**Problem to work on:**
Look below and pull out each line with the word "toNat".

**Input material:**
/-- The seven SPS_* registers that the SPS gives (43_avc_paramsets R230, R232). -/
def AvcSpsCode.regs (x : AvcSpsCode) : SpsRegs :=
  { geo :=
      { width := BitVec.ofInt 64 x.width
        height := BitVec.ofInt 64 x.height
        sarNum := BitVec.ofNat 64 x.sar.ratio.1
        sarDen := BitVec.ofNat 64 x.sar.ratio.2
        codec0 := BitVec.ofNat 64
          (2 ^ 60 + x.profile.toNat * 2 ^ 16 + x.constraints.toNat * 2 ^ 8 + x.level.toNat)
        codec1 := 0 }
    chroma := BitVec.ofNat 64 x.chroma }

/-- A sub-layer of profile_tier_level: its 88 profile bits and its level, each present or absent
(44_hevc_paramsets R262). -/
structure SubLayerCode where
  profile : Option (Vector Bool 88)
  level : Option (BitVec 8)

/-- The bits of the sub-layers: the presence flags of all, the bits that pad them to eight, the fields. -/
def subLayerBits (xs : List SubLayerCode) (padding : List Bool) : List Bool :=
  (xs.flatMap fun x => [x.profile.isSome, x.level.isSome]) ++ padding
    ++ xs.flatMap fun x =>
      (match x.profile with
        | some bits => bits.toList
        | none => [])
      ++ (match x.level with
        | some v => natBits 8 v.toNat
        | none => [])

/-- A matrix of scaling_list_data(): predicted from another, or coded, with a DC coefficient from sizeId 2 on
(44_hevc_paramsets R263). -/
inductive MatrixCode where
  | predicted (delta : Nat)
  | coded (dc : Int) (deltas : List Int)

/-- Its bits. -/
def MatrixCode.bits (sizeId : Nat) : MatrixCode → List Bool
  | .predicted d => false :: ueBits d
  | .coded dc ds => true :: ((if 1 < sizeId then seBits dc else []) ++ ds.flatMap seBits)

/-- The values it can hold: 16 coefficients for sizeId 0, 64 for the others. -/
def MatrixCode.Valid (sizeId : Nat) : MatrixCode → Prop
  | .predicted d => UeRange d
  | .coded dc ds => SeRange dc ∧ ds.length = (if sizeId = 0 then 16 else 64) ∧ ∀ d ∈ ds, SeRange d

/-- The sizeId of each matrix: six of 0, 1 and 2, two of 3. -/
def matrixSizes : List Nat :=
  [0, 0, 0, 0, 0, 0, 1, 1, 1, 1, 1, 1, 2, 2, 2, 2, 2, 2, 3, 3]

/-- The scaling-list fields: disabled, enabled with the default lists, or with coded ones
(44_hevc_paramsets R261). -/
inductive HevcScaling where
  | disabled
  | default
  | coded (matrices : List MatrixCode)

/-- Their bits. -/
def HevcScaling.bits : HevcScaling → List Bool
  | .disabled => [false]
  | .default => [true, false]
  | .coded ms => [true, true] ++ (matrixSizes.zip ms).flatMap fun x => x.2.bits x.1

/-- The matrices are 20. -/
def HevcScaling.Valid : HevcScaling → Prop
  | .disabled | .default => True
  | .coded ms => ms.length = 20 ∧ ∀ x ∈ matrixSizes.zip ms, x.2.Valid x.1

/-- A short-term reference picture set (44_hevc_paramsets R264): explicit, the negative and the positive pictures
each a delta_poc_minus1 and a used flag; or predicted from the set before, a sign, abs_delta_rps_minus1, and a
used flag and a delta flag for each picture of that set and one more. -/
inductive RpsCode where
  | explicit (neg pos : List (Nat × Bool))
  | inter (sign : Bool) (absMinus1 : Nat) (flags : List (Bool × Bool))

/-- The bits of a set after the prediction flag. -/
def RpsCode.bits : RpsCode → List Bool
  | .explicit neg pos =>
    ueBits neg.length ++ ueBits pos.length ++ (neg ++ pos).flatMap fun p => ueBits p.1 ++ [p.2]
  | .inter sign a flags =>
    sign :: (ueBits a ++ flags.flatMap fun f => f.1 :: (if f.1 then [] else [f.2]))

/-- The prediction flag. -/
def RpsCode.predicted : RpsCode → Bool
  | .explicit _ _ => false
  | .inter _ _ _ => true

/-- The bits of the sets of an SPS: every set but the first has a prediction flag. -/
def rpsBits : List RpsCode → List Bool
  | [] => []
  | x :: rest => x.bits ++ rest.flatMap fun y => y.predicted :: y.bits

/-- The running sums of the steps `delta_poc_minus1 + 1`. -/
def pocSums (sign : Int) (xs : List (Nat × Bool)) : List Int :=
  (List.range xs.length).map fun k => sign * ((xs.take (k + 1)).map fun p => (p.1 : Int) + 1).sum

/-- The pictures of a set, before and after, given those of the set before it: a predicted set moves the kept
ones, and the current picture, by its delta, and sorts them out by sign. -/
def RpsCode.pocs (prev : List Int × List Int) : RpsCode → List Int × List Int
  | .explicit neg pos => (pocSums (-1) neg, pocSums 1 pos)
  | .inter sign a flags =>
    let delta : Int := (if sign then -1 else 1) * (a + 1)
    let keep := flags.map fun f => f.1 || f.2
    let before := prev.1.zip keep
    let after := prev.2.zip (keep.drop prev.1.length)
    let own := [((0 : Int), keep.getD (prev.1.length + prev.2.length) false)]
    let moved := fun xs : List (Int × Bool) => (xs.filter (·.2)).map fun x => x.1 + delta
    ((moved (after.reverse ++ own ++ before)).filter fun d => decide (d < 0),
      (moved (before.reverse ++ own ++ after)).filter fun d => decide (0 < d))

**Answer below:**
          (2 ^ 60 + x.profile.toNat * 2 ^ 16 + x.constraints.toNat * 2 ^ 8 + x.level.toNat)
        | some v => natBits 8 v.toNat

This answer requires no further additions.